Volltext auf 'Open Access LMU' nicht verfügbar.

Abstract

Background

Since the late 1990s, cost pressure has led to a growing interest in outpatient rehabilitation in Germany where predominantly inpatient rehabilitation has been provided. Taking into account the feasibility of a randomized design, the aim of this study was to compare outpatient and inpatient cardiac rehabilitation from a societal perspective.

Method

A comprehensive cohort design was applied. Costs during rehabilitation were measured using individual documentation of the rehabilitation centers. Economic end points were quality of life (EQ-5D), and total direct and indirect costs. A propensity score approach, integrated into a simultaneous regression framework for cost and effects, was used to control for selection bias. Bootstrap analysis was applied for assessing uncertainty in cost-effectiveness.

Results

A total of 163 patients were included in the study (112 inpatients, 51 outpatients).

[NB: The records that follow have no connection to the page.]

-- ==== Sys2Proof/Machine/RegMap.lean ====
section
/-!
DEFINITION. The register map of the module: every register of the tables of spec/ (R33, R69, R106, R174, R225, R261,
R286, R320, R356, R392, R410, R444, R477, R478, R515 to R518, R546, R571), with its block (R14), offset, index
dimensions, and each field's place, access code (R18), reset value and reset kind (R21) and stated range.
Reserved bits belong to no field and read 0 (R17).
-/
namespace Sys2Proof.Machine

/-- Access codes of R18. -/
inductive Access where
  | ro | rw | rw1c | wo | rwl
  deriving DecidableEq, Repr

/-- Reset kinds of R21. -/
inductive ResetKind where
  | cold | warm | kept
  deriving DecidableEq, Repr

/-- Register blocks of R14. -/
inductive Block where
  | identity | pace | bundles | tally | perf | recorder | time | eth | cal | servo | red | sec | die | engine | fabric
  deriving DecidableEq, Repr

/-- The registers, by the names of their tables. -/
inductive Reg where
  | idPart | idPop | idSerialLo | idSerialHi | idCells | dieDlqStat | dieDlqDiscard | dieDlqTotal | bndCtl
  | bndStat | bndMapGen | bndEvent | bndRetireThresh | bndCells | bndSlotStat | bndRetired | dieFltStat | dieFltPc
  | dieFltInsn | dieFltDetail | dltKeyreq | dltEvent | spcEvent | spcRollbacks | memCtl | memStkStat | memStkCe
  | memStkUe | memStkUeAddrLo | memStkUeAddrHi | memStkRepair | memStkDisturb | memScrStat | memScrCe | memScrUe
  | talCtl | talSel | talValue | talStat | talMulti | talFaults | talSet | talRehome | talEpochEnd | talEvent
  | paceCtl | paceVlim | paceFixed | paceHyst | pwrCap | pwrIn | pwrInP | pwrStat | pwrEvent | pwrEnergyLo
  | pwrEnergyHi | thermCtl | thermMax | ageCtl | ageModule | ageKind | paceFrmOntime | paceFrmLate | paceFrmSlack
  | paceFrmMin | domStat | domTemp | domRate | domAge | optCtl | optCtl2 | optStat | optEvent | optSteer | optPath
  | optLaser | optLaneStat | optElemSel | optElemStat | optElemTrips | fabCtl | fabPostcode | fabStat | fabEvent
  | fabRecable | fabRbAddr | fabRbData | fabRbActive | fabRbCtl | fabRbErr | fabPort | fabExpect | fabBypass
  | fabFar | fabTof | calCtl | calStat | calEvent | calRefFault | calTrig | calSel | calItemStat | calItemQual
  | calData | calCmd | srvCtl | srvStat | srvEvent | srvSel | srvParam | srvCmd | srvObjStat | tbCtl | tbIncrLo
  | tbIncrHi | tbSecLo | tbSecHi | tbNs | tbFrac | tbAdj | tbStat | tbQual | tbEvent | ptpLim | ptpHold | ptpBound
  | tbNbrWorst | ptpCfg | ptpOfs | ptpMpd | ethCtl | ethStat | ethIp4 | ethIp6 | ethTsc | ctrCfg | ctrStat
  | redStat | redHealth | redCtl | redEvent | redFault | redFwCmd | redFwStat | redFwVer | redOptimeLo
  | redOptimeHi | redCycles | recCtl | recStat | recOldest | recNewest | recCursor | recWstat | recFindSLo
  | recFindSHi | recFindNs | recWin | pctSel | pctValLo | pctValHi | pctClr | pctSmpEvt | pctSmpCtl | pctSmpStat
  | pctSmpPop | pctSmpWin | dieDbgSel | dieDbgLo | dieDbgHi | dieDbgCmd | secCtl | secStat | secResetCause
  | secRetSrc | secRetCmd | secLcCmd | secKeySel | secKeyW | secKeyCmd | secIdPub | secGrantPtr | secGrantData
  | secGrantCmd | secAttNonce | secAttCtl | secAttStat | secAttWin | elecStat | elecVmin
  deriving DecidableEq, Repr

/-- One field: its register, place, access code, reset value and kind, and the range a written value is brought into. -/
structure Fld where
  reg : Reg
  lsb : Nat
  width : Nat
  acc : Access
  rst : Nat
  kind : ResetKind
  lo : Nat
  hi : Nat
  deriving DecidableEq, Repr

/-- The block a register lies in (R14). -/
def Reg.block : Reg → Block
  | .idPart => .identity
  | .idPop => .identity
  | .idSerialLo => .identity
  | .idSerialHi => .identity
  | .idCells => .identity
  | .dieDlqStat => .die
  | .dieDlqDiscard => .die
  | .dieDlqTotal => .die
  | .bndCtl => .bundles
  | .bndStat => .bundles
  | .bndMapGen => .bundles
  | .bndEvent => .bundles
  | .bndRetireThresh => .bundles
  | .bndCells => .bundles
  | .bndSlotStat => .bundles
  | .bndRetired => .bundles
  | .dieFltStat => .die
  | .dieFltPc => .die
  | .dieFltInsn => .die
  | .dieFltDetail => .die
  | .dltKeyreq => .bundles
  | .dltEvent => .bundles
  | .spcEvent => .bundles
  | .spcRollbacks => .bundles
  | .memCtl => .die
  | .memStkStat => .die
  | .memStkCe => .die
  | .memStkUe => .die
  | .memStkUeAddrLo => .die
  | .memStkUeAddrHi => .die
  | .memStkRepair => .die
  | .memStkDisturb => .die
  | .memScrStat => .die
  | .memScrCe => .die
  | .memScrUe => .die
  | .talCtl => .tally
  | .talSel => .tally
  | .talValue => .tally
  | .talStat => .tally
  | .talMulti => .tally
  | .talFaults => .tally
  | .talSet => .tally
  | .talRehome => .tally
  | .talEpochEnd => .tally
  | .talEvent => .tally
  | .paceCtl => .pace
  | .paceVlim => .pace
  | .paceFixed => .pace
  | .paceHyst => .pace
  | .pwrCap => .pace
  | .pwrIn => .pace
  | .pwrInP => .pace
  | .pwrStat => .pace
  | .pwrEvent => .pace
  | .pwrEnergyLo => .pace
  | .pwrEnergyHi => .pace
  | .thermCtl => .pace
  | .thermMax => .pace
  | .ageCtl => .pace
  | .ageModule => .pace
  | .ageKind => .pace
  | .paceFrmOntime => .pace
  | .paceFrmLate => .pace
  | .paceFrmSlack => .pace
  | .paceFrmMin => .pace
  | .domStat => .pace
  | .domTemp => .pace
  | .domRate => .pace
  | .domAge => .pace
  | .optCtl => .engine
  | .optCtl2 => .engine
  | .optStat => .engine
  | .optEvent => .engine
  | .optSteer => .engine
  | .optPath => .engine
  | .optLaser => .engine
  | .optLaneStat => .engine
  | .optElemSel => .engine
  | .optElemStat => .engine
  | .optElemTrips => .engine
  | .fabCtl => .fabric
  | .fabPostcode => .fabric
  | .fabStat => .fabric
  | .fabEvent => .fabric
  | .fabRecable => .fabric
  | .fabRbAddr => .fabric
  | .fabRbData => .fabric
  | .fabRbActive => .fabric
  | .fabRbCtl => .fabric
  | .fabRbErr => .fabric
  | .fabPort => .fabric
  | .fabExpect => .fabric
  | .fabBypass => .fabric
  | .fabFar => .fabric
  | .fabTof => .fabric
  | .calCtl => .cal
  | .calStat => .cal
  | .calEvent => .cal
  | .calRefFault => .cal
  | .calTrig => .cal
  | .calSel => .cal
  | .calItemStat => .cal
  | .calItemQual => .cal
  | .calData => .cal
  | .calCmd => .cal
  | .srvCtl => .servo
  | .srvStat => .servo
  | .srvEvent => .servo
  | .srvSel => .servo
  | .srvParam => .servo
  | .srvCmd => .servo
  | .srvObjStat => .servo
  | .tbCtl => .time
  | .tbIncrLo => .time
  | .tbIncrHi => .time
  | .tbSecLo => .time
  | .tbSecHi => .time
  | .tbNs => .time
  | .tbFrac => .time
  | .tbAdj => .time
  | .tbStat => .time
  | .tbQual => .time
  | .tbEvent => .time
  | .ptpLim => .time
  | .ptpHold => .time
  | .ptpBound => .time
  | .tbNbrWorst => .time
  | .ptpCfg => .time
  | .ptpOfs => .time
  | .ptpMpd => .time
  | .ethCtl => .eth
  | .ethStat => .eth
  | .ethIp4 => .eth
  | .ethIp6 => .eth
  | .ethTsc => .eth
  | .ctrCfg => .eth
  | .ctrStat => .eth
  | .redStat => .red
  | .redHealth => .red
  | .redCtl => .red
  | .redEvent => .red
  | .redFault => .red
  | .redFwCmd => .red
  | .redFwStat => .red
  | .redFwVer => .red
  | .redOptimeLo => .red
  | .redOptimeHi => .red
  | .redCycles => .red
  | .recCtl => .recorder
  | .recStat => .recorder
  | .recOldest => .recorder
  | .recNewest => .recorder
  | .recCursor => .recorder
  | .recWstat => .recorder
  | .recFindSLo => .recorder
  | .recFindSHi => .recorder
  | .recFindNs => .recorder
  | .recWin => .recorder
  | .pctSel => .perf
  | .pctValLo => .perf
  | .pctValHi => .perf
  | .pctClr => .perf
  | .pctSmpEvt => .perf
  | .pctSmpCtl => .perf
  | .pctSmpStat => .perf
  | .pctSmpPop => .perf
  | .pctSmpWin => .perf
  | .dieDbgSel => .die
  | .dieDbgLo => .die
  | .dieDbgHi => .die
  | .dieDbgCmd => .die
  | .secCtl => .sec
  | .secStat => .sec
  | .secResetCause => .sec
  | .secRetSrc => .sec
  | .secRetCmd => .sec
  | .secLcCmd => .sec
  | .secKeySel => .sec
  | .secKeyW => .sec
  | .secKeyCmd => .sec
  | .secIdPub => .sec
  | .secGrantPtr => .sec
  | .secGrantData => .sec
  | .secGrantCmd => .sec
  | .secAttNonce => .sec
  | .secAttCtl => .sec
  | .secAttStat => .sec
  | .secAttWin => .sec
  | .elecStat => .pace
  | .elecVmin => .pace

As randomization was chosen by only 2.5% of participants, the study had to be analyzed as an observational study. Direct costs during inpatient rehabilitation were significantly higher by 600 € (±318; p < 0.001) compared to outpatient rehabilitation (2,016 € ± 354 € vs. 1,416 € ± 315), while there was no significant difference in health-related quality of life. Over the 12-month follow-up period, adjusted costs difference in total cost was estimated at −2,895 € (p = 0.102) and adjusted difference in effects at 0.018 quality-adjusted life years (QALYs) (n.s.) in favor of outpatient treatment.

Conclusion

The ratio of mean cost over mean effect difference (incremental cost-effectiveness ratio) indicates dominance of outpatient rehabilitation, but at a considerable statistical uncertainty. However, outpatient rehabilitation cannot be rejected from an economic perspective.